For the miRNA and mRNA expression we will exclude data with a p-value>0.05. For the expression values, in the case of miRNAs we will filter data with expression levels below 1.5 fold change between samples, and for the mRNAs we will exclude those data points with fold changes less than 3. Please, introduce those values, and click the down button "FILTER DATA".

Now we will perform a correlation analysis selecting the section "PREDICT" in the upper bar. For the correlation analysis there are many available methods in miRTarVis+. We will perform two of these methods: a simple correlation analysis and a more sophisticated one called MINE, that contains more powerful algorithms to predict targets. The subjacent idea of the method is very simple; the software will predict targets for the selected miRNAs and will analyze if the expression levels of these targets are or not correlated with the cognate miRNA. Of course that we are looking for inverse correlations between miRNAs and their targets. To simplify the analysis, we will just look to the up-regulated miRNAs and their targets (expected to be down-regulated).

In the "PREDICT" section, select the "Correlation analysis". In this screen introduce the following data:

1.- Top N interactions: 70

2.- Start with: we will select the TargetScan prediction algorithm

3.-Cutoff: let if by default in 0.5

4.- Correlation type: select "Pearson correlation"

5.- Negative correlation: tick to select "Only negative correlation"

6.- Change direction: select the option "Up miR-Down gene"

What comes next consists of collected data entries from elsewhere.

-- ==== Sys2Proof/Tests/Slice0.lean ====
section
/-! SUPPORT. Tests: words written out from the spec's encoding tables, ill-formed terms that the checks refuse, single steps
on small states, and for every statement with premises a state and operands that meet them. -/

namespace Sys2Proof.Tests

set_option Elab.async false

open Sys2Proof Sys2Proof.Machine Sys2Proof.Machine.Rules

/-! ### Small states and operands -/

/-- One group on core 0, about to issue. -/
def st (f : Group → Group := id) : State := { State.reset with
  booted := true, who := .split 0 0, groups := [(0, f placeGroup)], wgs := [(1, placeWorkgroup)],
  ctxs := [(0, placeContext)], launches := [(1, placeLaunch)] }

/-- Register operands: v, o, g, p, a port, an immediate. -/
def v (n : Nat) : Src := { cls := .v, idx := BitVec.ofNat 8 n, pat := .ident, param := 0, neg := false }
def g (n : Nat) : Src := { v n with cls := .g }
def p (n : Nat) : Src := { v n with cls := .p }
def im (n : Nat) : Src := { v n with cls := .imm }
def lt : Src := { v 0 with cls := .lit }
def dv (n : Nat) : Dst := { cls := .v, idx := BitVec.ofNat 8 n, sat := false }
def dg (n : Nat) : Dst := { dv n with cls := .g }
def dp (n : Nat) : Dst := { dv n with cls := .p }

/-- An extended instruction's fields. -/
def ext (mod : Nat) (d : Dst := Dst.zero) (a b : Src := Src.zero) (c : BitVec 12 := 0) (lit : Option (BitVec 64) := none) : Ext :=
  { stall := 3, gp := 0, gn := false, mod := BitVec.ofNat 10 mod, a := a, d := d, b := b, c := c, lit := lit }

/-- MOD of a type and op bits. -/
def ty (t : Nat) (op : Nat := 0) : Nat := t * 32 + op

theorem quiet {s : State} {gid sid : Nat}
    (h : s.who = .split gid sid ∧ (s.calm gid).fresh = [] ∧ (s.group gid).pending = [] ∧ (s.group gid).deferred = [] ∧
      (s.group gid).traps.length ≤ 4 ∧ (s.group gid).stepping = false ∧
      (s.ctx (s.group gid).ctx).matchBp ((s.group gid).split sid).pc = none) : Quiet s gid sid :=
  ⟨h.1, h.2.1, h.2.2.1, h.2.2.2.1, h.2.2.2.2.1, h.2.2.2.2.2.1, .inr h.2.2.2.2.2.2⟩

theorem legal {s : State} {gid sid : Nat} {e : Enc}
    (h : e.sub = 0 ∧ vTopOf e.xop e.x ≤ (s.group gid).winSize ∧ s.lanes gid sid e ≠ 0) : Legal s gid sid e :=
  ⟨h.1, h.2.1, h.2.2⟩

theorem ready {s : State} {gid sid : Nat} {e : Enc} (h : Legal s gid sid e)
    (k : (∀ i ∈ inPorts e.sources ++ outPorts e.x.d, ((s.group gid).port i).bound = true) ∧
      (∀ i ∈ inPorts e.sources, s.portFull gid i = true) ∧ (∀ i ∈ outPorts e.x.d, s.portEmpty gid i = true) ∧
      (s.calmed gid).portsOrdered gid sid (inPorts e.sources ++ outPorts e.x.d) = true) : Ready s gid sid e :=
  ⟨h, k.1, k.2.1, k.2.2.1, k.2.2.2⟩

Then click the lower button "Predict". You will see something like that:

Results of the correlation analysis with miRTarVis+. You can see the tabular data containing the relationships between miRNAs and their targets, together with a correlation coefficient.

In the same way, we will perform a correlation analysis with the MINE algorithm. This is a bi-clustering algorithm, pretty much powerful than the classical correlation analysis. You can use other analysis as GenMiR++ employing the same strategy. For MINE analysis, consider the first 70 interactions, the TargetScan prediction algorithm and the direction change of "Up miR-Down Gene". After clicking "Predict" you will see something like that:

Results of the correlation and bi-clustering analysis by MINE algorithm. Note that the significance scores are not only the correlation coefficients, but also the complexity scores and the association scores.

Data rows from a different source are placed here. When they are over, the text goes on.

-- ==== Sys2Proof/Machine/RegMap.lean ====
section
/-! DEFINITION. The set-up register map (chapter 21 and the register tables of every chapter): one `Fld` per named
register field, with its address, bits, access code and reset value, and the list `allFlds` of them all. -/

namespace Sys2Proof.Machine

/-- The access codes of Table 0-3 (R9). -/
inductive Acc where
  | rw | ro | wo | w1c | rcl | rwl
deriving DecidableEq, Repr

/-- One field of a register, or of an array of like registers: index `i` (below `count`) lies in the 32-bit word at
`base + (i / n2) * s1 + (i % n2) * s2`, in bits `[lo + wd - 1 : lo]`. -/
structure Fld where
  base : Nat
  s1 : Nat := 0
  n2 : Nat := 1
  s2 : Nat := 0
  count : Nat := 1
  lo : Nat
  wd : Nat
  acc : Acc
  /-- Reset value, where `rsts` and `rstIdx` do not give it. -/
  rst : Nat := 0
  /-- Reset values by `i % n2`, where they differ. -/
  rsts : List Nat := []
  /-- The reset value is the index itself (FRM_LANE_CFG.BWD_SRC). -/
  rstIdx : Bool := false
  /-- The field is written (or read) by a command of its own, not by REGISTER_WRITE. -/
  own : Bool := false
  /-- A chapter states that the field may also be written while traffic runs (R14). -/
  svc : Bool := false
  /-- The field keeps its value through standby (AO, R499). -/
  ao : Bool := false
deriving DecidableEq, Repr

/-- The BAR0 address of the word that holds index `i` of the field. -/
def Fld.addr (f : Fld) (i : Nat) : Nat := f.base + (i / f.n2) * f.s1 + (i % f.n2) * f.s2

/-- The reset value of index `i` of the field. -/
def Fld.rstAt (f : Fld) (i : Nat) : Nat :=
  if f.rstIdx then i else (f.rsts[i % f.n2]?).getD f.rst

4.- Graphical analysis of the results

miRTarVis+ has a powerful graphical interface that allows an interactive representation of the relationships betweeen miRNAs and their targets, together with the expression levels. For getting a graphical representation of the results, click in the "VISUALIZE" section of the upper navigation bar. You have two tastes of graphical representation: node link diagram and treemap. This is how will look like the "Node link diagram" of our data after all the analysis:

Node link diagram of the processed data. Here you can visualize the miRNA-target relationships together with the relative expression levels of each gene. In the upper scale you have a color-coded representation of the expression levels. This diagram is totally interactive, and you can get information about the expression levels of each gene or miRNA by just pointing with the mouse over it. In the upper hand-side the "Menu" tab allows the user to change the visualization options of the diagram.

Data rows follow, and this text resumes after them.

/-- TILTH_RESUME (R26, R238, R240): after a PG_COMMAND Tilth revalidates what stands, and sets it aside where a move fails;
after other urgent work, the work interrupted last is planned and staged again from the start. -/
def tilthResume (sn : SN) (d : Dev) : Dev :=
  let t := d.tilth
  if t.paused then
    if pgWaits d then d else
    let d := onTilth d fun t => { t with paused := false }
    if movesStale d then setAside d else d
  else match t.held with
  | [] => d
  | (st, pr) :: more =>
    if t.undo || !t.released || t.prep.isSome || !t.staged.isEmpty || t.evac.isSome || secondDue t || urgentWaits d then d else
    let d := onTilth d fun t => { t with held := more }
    let work := match pr with | some c => c.members | none => st
    let (d, ms, _, left, li) := work.foldl (restage sn) (d, [], d.tilth.batch, 0, 0)
    let sum (f : Member → Nat) := (ms.map f).foldl (· + ·) 0
    match pr with
    | some c =>
      if c.atomic && left ≠ 0 then
        tilthStat (ms.foldl (fun d m => if m.op = 5 then finish d m.ring m.uid stAborted 1 sn else d) (rollback d))
      else if ms.isEmpty then tilthStat (rollback d) else
      tilthStat (onTilth d fun t => { t with
        prep := some { c with
        members := ms, chains := sum (·.chains), uses := sum (·.uses),
        timed := if ms.any (fun m => match m.stage2 with | some (_, false) => true | _ => false) then false
          else if ms.any (fun m => m.op == 0x22) then ms.any fun m => timedOf m.raw else c.timed,
        left := c.left + left, leftIdx := if c.left = 0 then li else c.leftIdx } })
    | none =>
      let d := onTilth d fun t => { t with
        staged := ms, chains := sum (·.chains), uses := sum (·.uses),
        batch := t.batch.map fun b => { b with left := b.left + left, leftIdx := if b.left = 0 then li else b.leftIdx } }
      match d.tilth.batch with
      | some b => if b.atomic && left ≠ 0 then endBatch d true else tilthStat d
      | none => tilthStat d

/-- BATCH_TIMEOUT (R236). -/
def batchTimeout (d : Dev) : Dev :=
  match d.tilth.batch with | some b => if b.tmo = 0 then d else endBatch d true | none => d

/-! ### Planes -/

/-- Some plane other than `p` is out of service (R213). -/
def otherOut (d : Dev) (p : Nat) : Bool := (List.range 8).any fun q => q != p && planeSt d q != 0

/-- Completes the descriptors that wait for plane `p` in a list. -/
def finishAll (d : Dev) (l : List (Nat × Nat × Nat)) (p st det : Nat) (sn : SN) : Dev :=
  l.foldl (fun d e => if e.1 = p then finish d e.2.1 e.2.2 st det sn else d) d

/-- Starts an evacuation (R211, R239): urgent work. -/
def startEvac (d : Dev) (p : Nat) : Dev :=
  let d := planeSet d p 1
  preempt (tilthStat (onTilth d fun t => { t with evac := some p }))

/-- Serves PLANE_RETIRE (R211, R213, R214). Evacuation is urgent work, so it waits for no batch; on a batch's ring it is a
member (R233 to R236, R239). DEDUCED (log entry 150). -/
def servePlaneRetire (r : Nat) (sn : SN) (d : Dev) : Dev :=
  match servedBy d r 0x60 with
  | none => d
  | some e => match firstProb (reservedProb e.raw) with
    | some p => badDesc d r e.uid sn p
    | none =>
      if d.tilth.aborted.contains r then finish d r e.uid stAborted 1 sn else
      let p := dF e.raw 16 0 3
      match planeSt d p with
      | 0 => if otherOut d p then
            let d := finish d r e.uid stBlocked 2 sn
            if d.tilth.batch.any fun b => b.ring == r && b.atomic then endBatch d true else d
          else
            let d := take d r e.uid
            startEvac { d with sw := { d.sw with retireBy := d.sw.retireBy ++ [(p, r, e.uid)] } } p
      | 1 => take { d with sw := { d.sw with retireBy := d.sw.retireBy ++ [(p, r, e.uid)] } } r e.uid
      | 2 => finish d r e.uid stOk 0 sn
      | _ =>
        let d := finishAll d d.sw.restoreBy p stAborted 5 sn
        let d := toRetired { d with sw := { d.sw with restoreBy := d.sw.restoreBy.filter fun x => x.1 != p } } p
        finish d r e.uid stOk 0 sn

/-- Serves PLANE_RESTORE (R214): it waits for an open batch of another ring (R233). -/
def servePlaneRestore (r : Nat) (sn : SN) (d : Dev) : Dev :=
  match servedBy d r 0x61 with
  | none => d
  | some e => match firstProb (reservedProb e.raw) with
    | some p => badDesc d r e.uid sn p
    | none =>
      if d.tilth.aborted.contains r then finish d r e.uid stAborted 1 sn else
      if 4 ≤ r ∧ d.tilth.batch.any (fun b => b.ring != r) then d else
      let p := dF e.raw 16 0 3
      match planeSt d p with
      | 0 => finish d r e.uid stOk 0 sn
      | 1 =>
        let evacPrep := match d.tilth.prep with | some c => c.evac | none => false
        let d := if evacPrep then onTilth (rollback d) fun t => { t with prep := none } else d
        let d := finishAll d d.sw.retireBy p stAborted 5 sn
        let d := inService { d with sw := { d.sw with retireBy := d.sw.retireBy.filter fun x => x.1 != p } } p
        let d := tilthStat (onTilth d fun t => { t with evac := none })
        finish d r e.uid stOk 0 sn
      | 2 =>
        let d := modPlane (planeSet d p 3) p fun x => { x with restore := 0, restoreBad := false }
        take { d with sw := { d.sw with restoreBy := d.sw.restoreBy ++ [(p, r, e.uid)] } } r e.uid
      | _ => take { d with sw := { d.sw with restoreBy := d.sw.restoreBy ++ [(p, r, e.uid)] } } r e.uid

And this is the aspect of the treemap representation of the results:

Treemap representation of the relationships between miRNAs and their targets, together with the relative expression levels.

Now you can play with different parameters of the analysis, for instance increasing the number of relevant interactions represented. Be careful, since a higher number of relevant miRNA-mRNA interactions could be very difficult to interpret, specially in the graphical representation. For the most "advanced" users, you can think about overlying more information in the interaction network, for instance interaction between coding proteins that can be retrieved from STRING database.

For the study of more complex relationships between miRNAs and targets, other application such as MAGIA2 also consider the presence of feedback loops between miRNAs and transcription factors. You can try the same kind of analysis using the example data in this application and check for the existence of these regulatory loops.